Dr. Maria Rago, clinical director of the Linden Oaks Eating Disorder Program, spoke of how the vigil had grown from its first year, when only 40 people showed up.

She asked how many 10-year survivors were in the audience and four women stood up. Two more stood up as five-year survivors.

After working her way down to asking how many had been in recovery for just one day, and seeing about three-quarters of the audience standing, she said, “That’s a lot of recovery.”

Others told their stories.

Maria Luna spoke of the disease as an almost out-of-body experience.

“My body was here, but my mind was somewhere else,” she said.

Like Schaefer, she struggled with a voice that misleads her.

“The less calories I had, the better person I was,” she said. “That was a lie.”

Liz Ashbury said that she had taken on an entirely false identity when she was battling eating disorders, saying she learned, “I wasn’t Liz with anorexia, I was Liz, period.”

Parents of women who’d lost their battle with anorexia wanted to share their stories.

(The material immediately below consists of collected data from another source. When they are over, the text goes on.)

-- ==== Sys2Proof/Machine/Jump.lean ====
section
/-! DEFINITION. Jumps, the monitor call and SKP (spec/44_jump_mon_skip.md). -/

namespace Sys2Proof.Machine

/-- A conditional jump, relative to its own address (R268). -/
def jumpIf (cond : Bool) (disp : BitVec 8) (s : State) : State :=
  if cond then s.jump (s.pc + sext8 disp) else s.advance

/-- JMP (R266). -/
def execJmp (m : MemOperand) (s : State) : Out := (effAddr m s).andThen fun p s => .next (s.jump p.addr)

/-- JPL (R267): L receives the address of the next word. -/
def execJpl (m : MemOperand) (s : State) : Out :=
  (effAddr m s).andThen fun p s => .next ((s.setReg .l (s.pc + 1)).jump p.addr)

/-- JAP (R269). -/
def execJap (disp : BitVec 8) (s : State) : Out := .next (jumpIf (!(s.reg .a).msb) disp s)

/-- JAN (R270). -/
def execJan (disp : BitVec 8) (s : State) : Out := .next (jumpIf (s.reg .a).msb disp s)

/-- JAZ (R271). -/
def execJaz (disp : BitVec 8) (s : State) : Out := .next (jumpIf (s.reg .a == 0) disp s)

/-- JAF (R272). -/
def execJaf (disp : BitVec 8) (s : State) : Out := .next (jumpIf (s.reg .a != 0) disp s)

/-- JPC (R273): X is counted up first. -/
def execJpc (disp : BitVec 8) (s : State) : Out :=
  .next (jumpIf (!(s.reg .x + 1).msb) disp (s.setReg .x (s.reg .x + 1)))

/-- JNC (R274): X is counted up first. -/
def execJnc (disp : BitVec 8) (s : State) : Out :=
  .next (jumpIf (s.reg .x + 1).msb disp (s.setReg .x (s.reg .x + 1)))

/-- JXZ (R275). -/
def execJxz (disp : BitVec 8) (s : State) : Out := .next (jumpIf (s.reg .x == 0) disp s)

/-- JXN (R276). -/
def execJxn (disp : BitVec 8) (s : State) : Out := .next (jumpIf (s.reg .x).msb disp s)

/-- MON (R277): the number into T of level 14, then internal interrupt 1. -/
def execMon (num : BitVec 8) (s : State) : Out :=
  .next ((s.setLevel 14 { s.level 14 with t := sext8 num }).advance.raiseAfter 1)

/-- `d17 = x + ~y + 1` (R280). -/
def compareSum (x y : Word) : BitVec 17 := x.setWidth 17 + (~~~y).setWidth 17 + 1

/-- The conditions of SKP on the flags S, Z, C, O of `x - y` (R280). -/
def skpTrue (cond : SkpCond) (x y : Word) : Bool :=
  let d := compareSum x y
  let sign := d.getLsbD 15
  let zero := d.setWidth 16 == 0#16
  let carry := d.getLsbD 16
  let overflow := x.msb != y.msb && d.getLsbD 15 != x.msb
  match cond with
  | .eql => zero
  | .geq => !sign
  | .gre => sign == overflow
  | .mgre => carry
  | .ueq => !zero
  | .lss => sign
  | .lst => sign != overflow
  | .mlst => !carry

/-- The operands `(x, y)` of SKP in the order of the installation (R281); P reads as `pc + 1` (R279). -/
def skpOperands (sr dr : Option Reg) (s : State) : Word × Word :=
  let v := s.advance
  match s.cfg.skpOrder with
  | .drMinusSr => (v.regOr0 dr, v.regOr0 sr)
  | .srMinusDr => (v.regOr0 sr, v.regOr0 dr)

/-- SKP (R282). -/
def execSkp (cond : SkpCond) (sr dr : Option Reg) (s : State) : Out :=
  let v := skpOperands sr dr s
  .next (if skpTrue cond v.1 v.2 then s.skip else s.advance)

end Sys2Proof.Machine
end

“Maybe by hearing Aubrey’s story, other families won’t have to go through what we had to go through,” Darryl Roberts said of his daughter, Aubrey.

Morgan Ward underwent treatment at Linden Oaks after an intervention by friends, and wanted people to know that the disease is complicated.

“It’s not as simple as it’s portrayed to be,” she said. “There can be a lot of psychological problems and the disease is just a manifestation of other things … it has nothing to do with food.”